Print exactly the lines below between the line holding "exact .inl rfl" and the line holding "decide_eq_true_eq] at hl ⊢", inclusive, and nothing more.
━━━━━━
-- ==== Sys2Proof/Laws/Memory.lean ====
section
/-! SUPPORT. Sparse storage and memory: a read after a write, and the canonical form that every memory operation keeps. -/

namespace Sys2Proof.Machine

variable {α : Type} [DecidableEq α]

theorem cellGet_below (d : α) (l : Cells α) (lo a : Nat) (h : cellsAbove d lo l = true) (ha : a ≤ lo) : cellGet d l a = d := by
  induction l generalizing lo with
  | nil => rfl
  | cons c t ih =>
    obtain ⟨k, x⟩ := c
    simp only [cellsAbove, Bool.and_eq_true, decide_eq_true_eq] at h
    have hk : a ≠ k := by omega
    simp only [cellGet, hk, if_false]
    exact ih k h.2 (by omega)

theorem cellGet_cellSet_cons (d : α) (t : Cells α) (k a b : Nat) (y x : α) (ht : cellsAbove d k t = true)
    (ih : cellGet d (cellSet d t a x) b = if b = a then x else cellGet d t b) :
    cellGet d (cellSet d ((k, y) :: t) a x) b = if b = a then x else cellGet d ((k, y) :: t) b := by
  have below (c : Nat) (hc : c ≤ k) : cellGet d t c = d := cellGet_below d t k c ht hc
  rcases Nat.lt_trichotomy a k with hak | hak | hak
  · by_cases hx : x = d <;> by_cases hb : b = a <;> simp [cellSet, cellGet, hak, hx, hb]
    rw [if_neg (by omega), below a (by omega)]
  · subst hak
    by_cases hx : x = d <;> by_cases hb : b = a <;> simp [cellSet, cellGet, hx, hb]
    exact below a (by omega)
  · have h1 : ¬ a < k := by omega
    have h2 : a ≠ k := by omega
    simp only [cellSet, h1, h2, if_false, cellGet]
    by_cases hbk : b = k
    · rw [if_pos hbk, if_neg (by omega), if_pos hbk]
    · rw [if_neg hbk, ih, if_neg hbk]

theorem cellGet_cellSet_above (d : α) (l : Cells α) (lo a b : Nat) (x : α) (h : cellsAbove d lo l = true) :
    cellGet d (cellSet d l a x) b = if b = a then x else cellGet d l b := by
  induction l generalizing lo with
  | nil => by_cases hx : x = d <;> by_cases hb : b = a <;> simp [cellSet, cellGet, hx, hb]
  | cons c t ih =>
    obtain ⟨k, y⟩ := c
    simp only [cellsAbove, Bool.and_eq_true, decide_eq_true_eq] at h
    exact cellGet_cellSet_cons d t k a b y x h.2 (ih k h.2)

theorem cellsWf_above {d : α} {l : Cells α} (h : cellsWf d l = true) :
    l = [] ∨ ∃ k x t, l = (k, x) :: t ∧ x ≠ d ∧ cellsAbove d k t = true := by
  match l, h with
  | [], _ => exact .inl rfl
  | (k, x) :: t, h =>
    simp only [cellsWf, Bool.and_eq_true, decide_eq_true_eq] at h
    exact .inr ⟨k, x, t, rfl, h.1, h.2⟩

theorem cellsAbove_mono (d : α) (l : Cells α) (lo lo' : Nat) (h : lo' ≤ lo) (hl : cellsAbove d lo l = true) :
    cellsAbove d lo' l = true := by
  cases l with
  | nil => rfl
  | cons c t =>
    obtain ⟨k, x⟩ := c
    simp only [cellsAbove, Bool.and_eq_true, decide_eq_true_eq] at hl ⊢
    exact ⟨⟨by omega, hl.1.2⟩, hl.2⟩

theorem cellsWf_of_above (d : α) (l : Cells α) (lo : Nat) (h : cellsAbove d lo l = true) : cellsWf d l = true := by
  cases l with
  | nil => rfl
  | cons c t =>
    obtain ⟨k, x⟩ := c
    simp only [cellsAbove, cellsWf, Bool.and_eq_true, decide_eq_true_eq] at h ⊢
    exact ⟨h.1.2, h.2⟩

theorem cellSet_above (d : α) (l : Cells α) (lo a : Nat) (x : α) (ha : lo < a) (h : cellsAbove d lo l = true) :
    cellsAbove d lo (cellSet d l a x) = true := by
  induction l generalizing lo with
  | nil => by_cases hx : x = d <;> simp [cellSet, cellsAbove, hx, ha]
  | cons c t ih =>
    obtain ⟨k, y⟩ := c
    have h0 := h
    simp only [cellsAbove, Bool.and_eq_true, decide_eq_true_eq] at h
    obtain ⟨⟨hk, hy⟩, ht⟩ := h
    rcases Nat.lt_trichotomy a k with hak | hak | hak
    · by_cases hx : x = d
      · simp [cellSet, hak, hx, h0]
      · simp [cellSet, hak, hx, cellsAbove, ha, hy, ht]
    · subst hak
      by_cases hx : x = d
      · simpa [cellSet, hx] using cellsAbove_mono d t a lo (by omega) ht
      · simp [cellSet, hx, cellsAbove, ha, ht]
    · have h1 : ¬ a < k := by omega
      have h2 : a ≠ k := by omega
      simp [cellSet, h1, h2, cellsAbove, hk, hy, ih k hak ht]

/-- Writing one key keeps the canonical form. -/
theorem cellSet_wf (d : α) (l : Cells α) (a : Nat) (x : α) (h : cellsWf d l = true) : cellsWf d (cellSet d l a x) = true := by
  rcases cellsWf_above h with rfl | ⟨k, y, t, rfl, hy, ht⟩
  · by_cases hx : x = d <;> simp [cellSet, cellsWf, cellsAbove, hx]
  · rcases Nat.lt_trichotomy a k with hak | hak | hak
    · by_cases hx : x = d <;> simp [cellSet, hak, hx, cellsWf, cellsAbove, hy, ht]
    · subst hak
      by_cases hx : x = d
      · simpa [cellSet, hx] using cellsWf_of_above d t a ht
      · simp [cellSet, hx, cellsWf, ht]
    · have h1 : ¬ a < k := by omega
      have h2 : a ≠ k := by omega
      simp [cellSet, h1, h2, cellsWf, hy, cellSet_above d t k a x hak ht]

/-- A key reads what was written to it; every other key reads as before. -/
theorem cellGet_cellSet (d : α) (l : Cells α) (a b : Nat) (x : α) (h : cellsWf d l = true) :
    cellGet d (cellSet d l a x) b = if b = a then x else cellGet d l b := by
  rcases cellsWf_above h with rfl | ⟨k, y, t, rfl, hy, ht⟩
  · by_cases hx : x = d <;> by_cases hb : b = a <;> simp [cellSet, cellGet, hx, hb]
  · exact cellGet_cellSet_cons d t k a b y x ht (cellGet_cellSet_above d t k a b x ht)

/-- Writing a run keeps the canonical form. -/
theorem cellPut_wf (d : α) (l : Cells α) (a : Nat) (xs : List α) (h : cellsWf d l = true) : cellsWf d (cellPut d l a xs) = true := by
  induction xs generalizing l a with
  | nil => exact h
  | cons x xs ih => exact ih _ _ (cellSet_wf d l a x h)

/-- A key inside a written run reads the run; a key outside reads as before. -/
theorem cellGet_cellPut (d : α) (l : Cells α) (a b : Nat) (xs : List α) (h : cellsWf d l = true) :
    cellGet d (cellPut d l a xs) b = if a ≤ b ∧ b < a + xs.length then xs.getD (b - a) d else cellGet d l b := by
  induction xs generalizing l a with
  | nil =>
    have : ¬ (a ≤ b ∧ b < a + ([] : List α).length) := by simp
    rw [if_neg this]; rfl
  | cons x xs ih =>
    rw [cellPut, ih _ _ (cellSet_wf d l a x h), cellGet_cellSet d l a b x h]
    simp only [List.length_cons]
    by_cases h1 : b = a
    · subst h1
      simp
    · by_cases h2 : a + 1 ≤ b ∧ b < a + 1 + xs.length
      · have h3 : a ≤ b ∧ b < a + (xs.length + 1) := by omega
        have h4 : b - a = b - (a + 1) + 1 := by omega
        rw [if_pos h2, if_pos h3, h4, List.getD_cons_succ]
      · have h3 : ¬ (a ≤ b ∧ b < a + (xs.length + 1)) := by omega
        rw [if_neg h2, if_neg h3, if_neg h1]

/-- Keeping the entries that satisfy a test keeps the canonical form. -/
theorem filter_above (d : α) (l : Cells α) (lo : Nat) (p : Nat × α → Bool) (h : cellsAbove d lo l = true) :
    cellsAbove d lo (l.filter p) = true := by
  induction l generalizing lo with
  | nil => rfl
  | cons c t ih =>
    obtain ⟨k, x⟩ := c
    simp only [cellsAbove, Bool.and_eq_true, decide_eq_true_eq] at h
    by_cases hp : p (k, x) = true
    · simp [hp, cellsAbove, h.1.1, h.1.2, ih k h.2]
    · simpa [List.filter_cons, hp] using ih lo (cellsAbove_mono d t k lo (by omega) h.2)

theorem filter_wf (d : α) (l : Cells α) (p : Nat × α → Bool) (h : cellsWf d l = true) : cellsWf d (l.filter p) = true := by
  rcases cellsWf_above h with rfl | ⟨k, x, t, rfl, hx, ht⟩
  · rfl
  · by_cases hp : p (k, x) = true
    · simp [hp, cellsWf, hx, filter_above d t k p ht]
    · simpa [List.filter_cons, hp] using cellsWf_of_above d _ k (filter_above d t k p ht)

/-- A byte written to memory reads back, and every other byte reads as before. -/
theorem Memory.read_write (m : List Host.Cell) (a b : Nat) (x : Byte) (h : Memory.wf m = true) :
    Memory.read (Memory.write m a x) b = if b = a then x else Memory.read m b := cellGet_cellSet _ m a b x h

/-- Bytes written to memory read back, and every byte outside them reads as before. -/
theorem Memory.read_writeRun (m : List Host.Cell) (a b : Nat) (xs : List Byte) (h : Memory.wf m = true) :
    Memory.read (Memory.writeRun m a xs) b = if a ≤ b ∧ b < a + xs.length then xs.getD (b - a) 0 else Memory.read m b :=
  cellGet_cellPut _ m a b xs h

/-- Every memory operation keeps the canonical form. -/
theorem Memory.write_wf (m : List Host.Cell) (a : Nat) (x : Byte) (h : Memory.wf m = true) :
    Memory.wf (Memory.write m a x) = true := cellSet_wf _ m a x h

theorem Memory.writeRun_wf (m : List Host.Cell) (a : Nat) (xs : List Byte) (h : Memory.wf m = true) :
    Memory.wf (Memory.writeRun m a xs) = true := cellPut_wf _ m a xs h

theorem Memory.filter_wf (m : List Host.Cell) (p : Host.Cell → Bool) (h : Memory.wf m = true) :
    Memory.wf (m.filter p) = true := Machine.filter_wf _ m p h

end Sys2Proof.Machine
end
━━━━━━
» EXERCISE RESULT
  | [], _ => exact .inl rfl
  | (k, x) :: t, h =>
    simp only [cellsWf, Bool.and_eq_true, decide_eq_true_eq] at h
    exact .inr ⟨k, x, t, rfl, h.1, h.2⟩

theorem cellsAbove_mono (d : α) (l : Cells α) (lo lo' : Nat) (h : lo' ≤ lo) (hl : cellsAbove d lo l = true) :
    cellsAbove d lo' l = true := by
  cases l with
  | nil => rfl
  | cons c t =>
    obtain ⟨k, x⟩ := c
    simp only [cellsAbove, Bool.and_eq_true, decide_eq_true_eq] at hl ⊢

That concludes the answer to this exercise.